-- ==== Sys2Proof/Machine/Operands.lean ====
section
/-! DEFINITION. Operand and result forms: the selectors (R89, R38), the sample formats (R84, R86), integer results (R86). -/

namespace Sys2Proof.Machine

/-- The parameter a selector names (R89). -/
def paramOfSel (p : Selector) : Option Param :=
  match p.toNat with
  | 0 => some .sine
  | 1 => some .freq
  | 2 => some .duty
  | 3 => some .len
  | 4 => some .depth
  | 5 => some .fb
  | 6 => some .mix
  | _ => none

/-- The channel a selector names (R89). -/
def chanOfSel (c : Selector) : Option Chan :=
  match c.toNat with
  | 0 => some .zero
  | 1 => some .one
  | _ => none

/-- The nine derived coefficients (R36). -/
inductive Coef where
  | gIn
  | gChp
  | gClp
  | b0
  | a1
  | a2
  | gFb
  | gLfo
  | gFd
  deriving DecidableEq, Repr

/-- The per-channel registers (R38). -/
inductive ChanReg where
  | inS
  | f1HpS
  | f1LpS
  | f1Z1
  | f1Z2
  | f2HpS
  | f2LpS
  | f2Z1
  | f2Z2
  | fbS
  | dlTap
  | dlN
  deriving DecidableEq, Repr

/-- A register of the map of R38. -/
inductive RegName where
  | par (p : Param)
  | rate
  | stages
  | cDepth
  | cLen
  | cTap
  | bSine
  | bFb
  | bMix
  | oscW
  | oscDuty
  | oscPhase
  | oscSnap
  | wsel
  | lfoS
  | fdS
  | status
  | coef (k : Coef)
  | chan (c : Chan) (r : ChanReg)
  deriving DecidableEq, Repr

/-- The per-channel register at an offset from the channel's base (R38). -/
def chanRegOfOffset : Nat → Option ChanReg
  | 0x0 => some .inS
  | 0x1 => some .f1HpS
  | 0x2 => some .f1LpS
  | 0x3 => some .f1Z1
  | 0x4 => some .f1Z2
  | 0x5 => some .f2HpS
  | 0x6 => some .f2LpS
  | 0x7 => some .f2Z1
  | 0x8 => some .f2Z2
  | 0x9 => some .fbS
  | 0xA => some .dlTap
  | 0xB => some .dlN
  | _ => none

/-- The global registers by number (R38). -/
def globalRegOfNum : Nat → Option RegName
  | 0x00 => some (.par .sine)
  | 0x01 => some (.par .freq)
  | 0x02 => some (.par .duty)
  | 0x03 => some (.par .len)
  | 0x04 => some (.par .depth)
  | 0x05 => some (.par .fb)
  | 0x06 => some (.par .mix)
  | 0x08 => some .rate
  | 0x09 => some .stages
  | 0x0A => some .cDepth
  | 0x0B => some .cLen
  | 0x0C => some .cTap
  | 0x0D => some .bSine
  | 0x0E => some .bFb
  | 0x0F => some .bMix
  | 0x10 => some .oscW
  | 0x11 => some .oscDuty
  | 0x12 => some .oscPhase
  | 0x13 => some .oscSnap
  | 0x14 => some .wsel
  | 0x15 => some .lfoS
  | 0x16 => some .fdS
  | 0x18 => some .status
  | 0x20 => some (.coef .gIn)
  | 0x21 => some (.coef .gChp)
  | 0x22 => some (.coef .gClp)
  | 0x23 => some (.coef .b0)
  | 0x24 => some (.coef .a1)
  | 0x25 => some (.coef .a2)
  | 0x26 => some (.coef .gFb)
  | 0x27 => some (.coef .gLfo)
  | 0x28 => some (.coef .gFd)
  | _ => none

/-- The register a number names: the map of R38; the base of channel `c` is `0x40 + 0x10 * c`. -/
def regOfSel (r : Selector) : Option RegName :=
  let n := r.toNat
  if n < 0x40 then globalRegOfNum n
  else if n < 0x50 then (chanRegOfOffset (n - 0x40)).map (RegName.chan .zero)
  else (chanRegOfOffset (n - 0x50)).map (RegName.chan .one)

/-- An input sample: the binary64 pattern of the word, or the binary32 pattern in bits 31:0 widened exactly, bits 63:32 ignored
(R84, R120). None when the sample is an infinity or a NaN. -/
def decodeSample (f : Fmt) (w : DataWord) : Option Num64 :=
  match f with
  | .binary64 => if F64.isFinite w then some w else none
  | .binary32 => F64.ofSingle (w.extractLsb' 0 32)

/-- An output sample: the binary64 pattern, or the value rounded once to binary32 in bits 31:0 with bits 63:32 zero (R86, R121). -/
def encodeSample (f : Fmt) (x : Num64) : DataWord :=
  match f with
  | .binary64 => x
  | .binary32 => (F64.toSingle x).zeroExtend 64

/-- An integer result, zero-extended to 64 bits (R86). -/
def intResult (n : Nat) : DataWord := BitVec.ofNat 64 n

/-- A flag-register result, zero-extended to 64 bits (R86). -/
def statusResult (st : BitVec 16) : DataWord := st.zeroExtend 64

end Sys2Proof.Machine
end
--------------------
* TASK DESCRIPTION: From the listing above, copy every line that includes the word "globalRegOfNum".

* SOLUTION TO THIS PROBLEM:
def globalRegOfNum : Nat → Option RegName
  if n < 0x40 then globalRegOfNum n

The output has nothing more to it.